/-! ## Placement -/

/-- The rows that a JOIN's children still wait for are in the ring or credited (R340, R341). -/
def ringDone (s : State) (l : Launch) : Bool := match l.origin with
  | .join c i => !(s.cluster c).spills.any fun p => p.inst == i && decide (p.next < p.rows.length)
  | _ => true
/-- The plot index that a launch places next (R273, R276, R284): saved plots come before, then those to start afresh; none while its counter holds it. -/
def nextIndex (s : State) (l : Launch) : Option Nat :=
  if depWaits s l || l.code != 0 || s.gov.plots.any (fun p => p.launch == l.uid && p.st == .saved) then none
  else match l.again with
    | k :: _ => some k
    | [] =>
      if l.pkt.plots ≤ l.next then none
      else if ringDone s l || decide ((l.next + 1) * (l.pkt.rows * l.pkt.tpb) ≤ l.spawned.length) then some l.next else none
/-- Quadrants of the teams of bed b. -/
def bedQuads (teams quads : List Nat) (b : Nat) : List Nat := (quads.drop ((teams.take b).sum)).take (teams.getD b 0)
/-- Whether a bed with its teams' quadrants fits a core (R11, R70). -/
def bedQuadsFit (s : State) (core dom : Nat) (p : Packet) (quads : List Nat) : Bool :=
  bedFits s core dom p quads.length && match coreSlot s core dom with
    | none => false
    | some w => (List.range 4).all fun q => decide ((quads.filter (· == q)).length ≤ quadCap s core q w p (bedBankCount p quads.length))
/-- A choice of distinct cores of a cluster and of quadrants on which a plot fits, what may be claimed included (R273, R314). -/
def choiceFits (s : State) (dom : Nat) (p : Packet) (teams : List Nat) (x : PlaceArg) : Bool :=
  x.cores.length == teams.length && x.cores.eraseDups.length == x.cores.length && x.cores.all (fun c => clusterOf c == x.cluster)
    && x.quads.length == teams.sum && x.quads.all (fun q => decide (q < 4))
    && x.cores.zipIdx.all fun c => bedQuadsFit (claimView s c.1 dom) c.1 dom p (bedQuads teams x.quads c.2)
/-- A bed as it is placed: banks, channels, producer (R13, R162, R203). -/
def placedBed (s : State) (l : Launch) (core b teams : Nat) : Bed :=
  let w := (coreSlot s core l.dom).getD []
  { core := core, mem := Scratch.empty, banks := (freeBanks s core l.dom).take (bedBankCount l.pkt teams), ext := [], chans := l.pkt.chan &&& slotChans w,
    producer := l.pkt.prod.toNat / 2 ^ (8 * b) % 64, teams := teams, parked := [] }
/-- Scalars of a team at placement: the argument words with their poison, and the pointer (R28); each half of the buffer's line has free values of its own when it lies outside (R361). -/
def placeScalars (s : State) (l : Launch) : Except Nat (List Elem) :=
  let ptr := [Elem.clean (l.addr.arg.extractLsb' 0 32), Elem.clean (l.addr.arg.extractLsb' 32 32)]
  if l.addr.arg = 0 then .ok (List.replicate 16 Elem.zero ++ ptr)
  else
    let tr := domTranslate s l.dom l.priv .read
    match readVa s tr l.addr.arg.toNat 32, readVaFrom s tr (l.addr.arg.toNat + 32) 32 2 with
    | .ok a, .ok b => .ok ((bytesWords 8 a.1).map (fun w => ⟨w, a.2⟩) ++ (bytesWords 8 b.1).map (fun w => ⟨w, b.2⟩) ++ ptr)
    | .error c, _ => .error c
    | _, .error c => .error c
/-- Rows that a team of a JOIN or a tile receives. -/
def teamRows (l : Launch) (k teamix : Nat) : List (List Elem) := match l.origin with
  | .join _ _ => (l.spawned.drop ((k * l.pkt.tpb + teamix) * l.pkt.rows)).take l.pkt.rows
  | .tile _ => l.spawned
  | _ => []
/-- Put delivered rows into the registers (R28, R339, R346). -/
def loadRows (t : Team) (rows : List (List Elem)) : Team :=
  rows.zipIdx.foldl (fun t r => r.1.zipIdx.foldl (fun t e => t.vset e.2 r.2 e.1) t) t
/-- The granules dealt to a team that is placed in a quadrant (R70). -/
def placedGrans (s : State) (l : Launch) (core quad : Nat) : List (List Nat) :=
  dealGrans (allocRows l.pkt.rows / 32) (l.pkt.vregs / 8) (freeGrans s core quad ((coreSlot s core l.dom).getD []))
/-- Place one team (R28, R70, R72, R120): its argument words, read from the segment (R275), its rows; a fault of the argument read or of the entry slot ends it (R28, R37, R194). -/
def placeTeam (s : State) (l : Launch) (plot k bed j core quad : Nat) : State :=
  let tid := s.uid
  let ix := bed * l.pkt.tpb + j
  let place : Place := ⟨l.uid, plot, bed, j, ix, core, quad⟩
  let foot : Foot := ⟨teamRowsOf l k ix, allocRows l.pkt.rows, l.pkt.vregs, l.pkt.sregs, l.pkt.scratch⟩
  let stamp : Stamp := { entry := l.pkt.entry, entrySlot := l.pkt.entrySlot, arg := l.addr.arg, plotix := BitVec.ofNat 64 k, nest := l.nest, priv := l.priv,
                         home := l.dom, role := if l.pkt.nstage = 0 then 0 else ix % l.pkt.nstage }
  let sc := placeScalars s l
  let t := loadRows (newTeam tid place foot stamp s.clock.ac (match sc with
    | .ok e => e
    | .error _ => [])) (teamRows l k ix)
  let t := { t with grans := placedGrans s l core quad }
  let s := if l.addr.arg = 0 then s else lineAccess s (graftAgent l.dom l.priv core) .read l.addr.arg.toNat 64
  let s := ({ s with uid := tid + 1, teams := s.teams ++ [t] }).drawn 64
  match sc with
  | .error c => enterTrap s t ⟨c, false, 0, t.flow.mask, some l.addr.arg, false⟩
  | .ok _ => match targetFault s t.agent t.flow.pc with
    | some c => enterTrap (targetRead s t t.agent t.flow.pc) t ⟨c, false, 0, t.flow.mask, if c == 0x03 then none else some t.flow.pc.line, false⟩
    | none => s
/-- Make room for a bed, write back the L1 whose banks change, take an acquire at .sys and reset the channels that the bed will hold (R164, R229, R269, R314). -/
def readyCore (s : State) (l : Launch) (core : Nat) (quads : List Nat) : State :=
  let s := makeRoom s core l.dom fun v => bedQuadsFit v core l.dom l.pkt quads
  let s := acquireAt (l1WriteBack s core) core l.dom 5
  let w := (coreSlot s core l.dom).getD []
  let ch := l.pkt.chan &&& slotChans w
  (firstOnCore s core l.dom).modCore core fun c => { c with chans := c.chans.mapIdx fun i x => if ch.getLsbD i then Channel.reset else x }
/-- The pages on which a launch's constant window lies (R163). -/
def windowPagesOf (s : State) (l : Launch) : List Nat :=
  [l.addr.arg.toNat, l.addr.arg.toNat + 65535].filterMap fun va => match domTranslate s l.dom l.priv .read va with
    | .ok (pa, _) => some (pa / 65536)
    | .error _ => none
/-- A launch starts: the constant caches hold nothing of its window, so that what the submitter released is read (R163, R269). -/
def constFresh (s : State) (l : Launch) : State :=
  let pages := windowPagesOf s l
  { s with clusters := s.clusters.map fun c => { c with cc := c.cc.filter fun e => !(e.1 == l.dom && pages.contains (e.2.1 / 65536)) } }
/-- A freed plot, whose scratchpad and points no one can reach any more, gives up its trace when its cluster takes another plot (R235, R273). -/
def dropTraces (s : State) (cluster : Nat) : State := s.modGov fun g => { g with plots := g.plots.filter fun p => !(p.st == .done && p.cluster == cluster) }
/-- Put plot number k of a launch in place (R28, R273). -/
def placePlot (s : State) (l : Launch) (k : Nat) (x : PlaceArg) : State :=
  let teams := plotTeams l k
  let s := dropTraces (if l.next = 0 && l.again.isEmpty then constFresh s l else s) x.cluster
  let s := x.cores.zipIdx.foldl (fun s c => readyCore s l c.1 (bedQuads teams x.quads c.2)) s
  let uid := s.uid
  let p : Plot := { uid := uid, launch := l.uid, index := k, cluster := x.cluster, scratch := l.pkt.scratch,
                    beds := x.cores.zipIdx.map (fun c => placedBed s l c.1 c.2 (teams.getD c.2 0)), points := List.replicate 24 Point.reset,
                    stages := if l.pkt.nstage = 0 then [] else freshStages s l, moves := 0, run := 0, runFrom := some s.clock.ac, evalAt := 0, st := .resident, quiesced := false, haltAt := 0, banks := [] }
  let again := match l.again with
    | a :: r => if a = k then r else l.again
    | [] => []
  let l := { l with again := again, next := max l.next (k + 1) }
  let s := (({ (stageReads s l) with uid := uid + 1 }.drawn 128).modGov fun g => { g with plots := g.plots ++ [p] }).putLaunch l
  x.cores.zipIdx.foldl (fun s c => (bedQuads teams x.quads c.2).zipIdx.foldl (fun s q => placeTeam s l uid k c.2 q.2 c.1 q.1) s) s
/-- A launch leaves its cluster's intake when its last plot is placed (R276); a JOIN whose rows now all stand in teams completes (R338). -/
def leaveIntake (s : State) (l : Launch) : State :=
  let done := match s.launch? l.uid with
    | some l => decide (l.pkt.plots ≤ l.next)
    | none => true
  match l.origin with
  | .spawn c => if done then s.modCluster c fun k => { k with intake := k.intake.filter (· != l.uid) } else s
  | .join c _ => settleJoins (if done && ringDone s l then s.modCluster c fun k => { k with intake := k.intake.filter (· != l.uid) } else s) c
  | _ => s
/-- A launch from a queue or the table. -/
def drawnOrigin (l : Launch) : Bool := match l.origin with
  | .queue _ => true
  | .table _ => true
  | _ => false
/-- A time-triggered launch (R287). -/
def tableLaunch (l : Launch) : Bool := match l.origin with
  | .table _ => true
  | _ => false
/-- The fetch of a launch's entry slot on a core, when the slot fails its check, goes through a segment that is quiesced (R37, R130). -/
def entryStalls (s : State) (l : Launch) (core : Nat) : Bool :=
  let ag : Agent := ⟨l.dom, l.priv, core, false⟩
  (targetFault s ag ⟨l.pkt.entry, l.pkt.entrySlot⟩).isSome && match translate s ag .fetch l.pkt.entry.toNat 3 with
  | .error _ => false
  | .ok (pa, pol) => fetchStalls s core l.dom pol pa
/-- What a placement must do first waits for a segment that is quiesced: the read of the argument words, the fetch of an entry slot and the write back of the L1s (R37, R130, R164, R275). -/
def placeStalls (s : State) (l : Launch) (cores : List Nat) : Bool :=
  cores.any fun c => l1Stalls s c || entryStalls s l c || (l.addr.arg != 0 && lineStalls s (graftAgent l.dom l.priv c) .read l.addr.arg.toNat 64)
/-- The next plot of a launch is placed by the choice given, when it fits there now (R273, R274, R281). -/
def placeNext (s : State) (l : Launch) (x : PlaceArg) : State :=
  match nextIndex s l with
  | none => s
  | some k =>
    let first := l.next == 0 && !(s.gov.plots.any fun p => p.launch == l.uid)
    if first && stageStatus s l != 0 then leaveIntake ((stageReads s l).putLaunch (l.failed (stageStatus s l))) l
    else if chooseCluster s l (plotTeams l k) == some x.cluster && choiceFits s l.dom l.pkt (plotTeams l k) x && !placeStalls s l x.cores
    then resumeBehind (leaveIntake (placePlot s l k x) l)
    else s
/-- PLOT_PLACEMENT (R273): the next plot of a launch from a queue or the table. -/
def execPlotPlacement (x : PlaceArg) (s : State) : Out :=
  match s.launch? x.what with
  | none => .next s
  | some l => if drawnOrigin l then .next (placeNext s l x) else .next s
/-- SPAWN_INTAKE (R274, R275, R340, R346): the next plot of a launch of a SPAWN, a JOIN or a tile is placed; a JOIN's child launch that waits for a place in the intake takes one (R276). -/
def execSpawnIntake (x : PlaceArg) (s : State) : Out :=
  match s.launch? x.what with
  | none => match childCluster s x.what with
    | none => .next s
    | some c => .next (admitChild s c.1 c.2)
  | some l => if drawnOrigin l then .next s else .next (placeNext s l x)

◆ **DESCRIPTION OF THE TASK**: Check each line above for "nstage" and return the ones that have it.

◆ **WRITTEN REPLY**:
                         home := l.dom, role := if l.pkt.nstage = 0 then 0 else ix % l.pkt.nstage }
                    stages := if l.pkt.nstage = 0 then [] else freshStages s l, moves := 0, run := 0, runFrom := some s.clock.ac, evalAt := 0, st := .resident, quiesced := false, haltAt := 0, banks := [] }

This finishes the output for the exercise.